(Saved entries)
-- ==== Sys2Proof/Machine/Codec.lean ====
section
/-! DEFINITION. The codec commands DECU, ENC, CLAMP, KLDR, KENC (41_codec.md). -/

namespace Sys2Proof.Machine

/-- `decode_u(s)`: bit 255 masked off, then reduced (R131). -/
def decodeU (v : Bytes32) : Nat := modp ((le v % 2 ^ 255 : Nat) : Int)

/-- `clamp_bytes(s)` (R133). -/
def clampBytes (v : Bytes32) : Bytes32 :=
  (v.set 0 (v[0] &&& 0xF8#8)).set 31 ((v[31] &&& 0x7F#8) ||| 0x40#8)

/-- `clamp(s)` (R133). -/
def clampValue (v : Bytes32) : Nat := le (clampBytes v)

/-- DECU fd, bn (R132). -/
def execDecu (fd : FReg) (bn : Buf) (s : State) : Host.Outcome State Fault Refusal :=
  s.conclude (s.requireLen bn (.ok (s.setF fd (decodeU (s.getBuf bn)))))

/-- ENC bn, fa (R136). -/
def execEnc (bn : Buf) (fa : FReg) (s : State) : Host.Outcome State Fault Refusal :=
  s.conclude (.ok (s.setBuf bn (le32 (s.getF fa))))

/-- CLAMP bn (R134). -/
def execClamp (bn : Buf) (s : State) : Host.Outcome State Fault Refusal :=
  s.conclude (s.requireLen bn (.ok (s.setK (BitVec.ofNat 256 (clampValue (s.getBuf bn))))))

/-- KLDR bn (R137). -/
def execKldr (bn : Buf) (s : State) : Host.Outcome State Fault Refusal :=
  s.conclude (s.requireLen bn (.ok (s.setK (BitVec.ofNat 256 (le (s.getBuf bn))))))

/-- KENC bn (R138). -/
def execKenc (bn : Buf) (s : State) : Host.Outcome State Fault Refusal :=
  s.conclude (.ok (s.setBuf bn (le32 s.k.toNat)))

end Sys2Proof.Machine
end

= Your task =
Look for the string "clampValue" in the entries above. Copy every line that has it.

= Exercise answer =
def clampValue (v : Bytes32) : Nat := le (clampBytes v)
  s.conclude (s.requireLen bn (.ok (s.setK (BitVec.ofNat 256 (clampValue (s.getBuf bn))))))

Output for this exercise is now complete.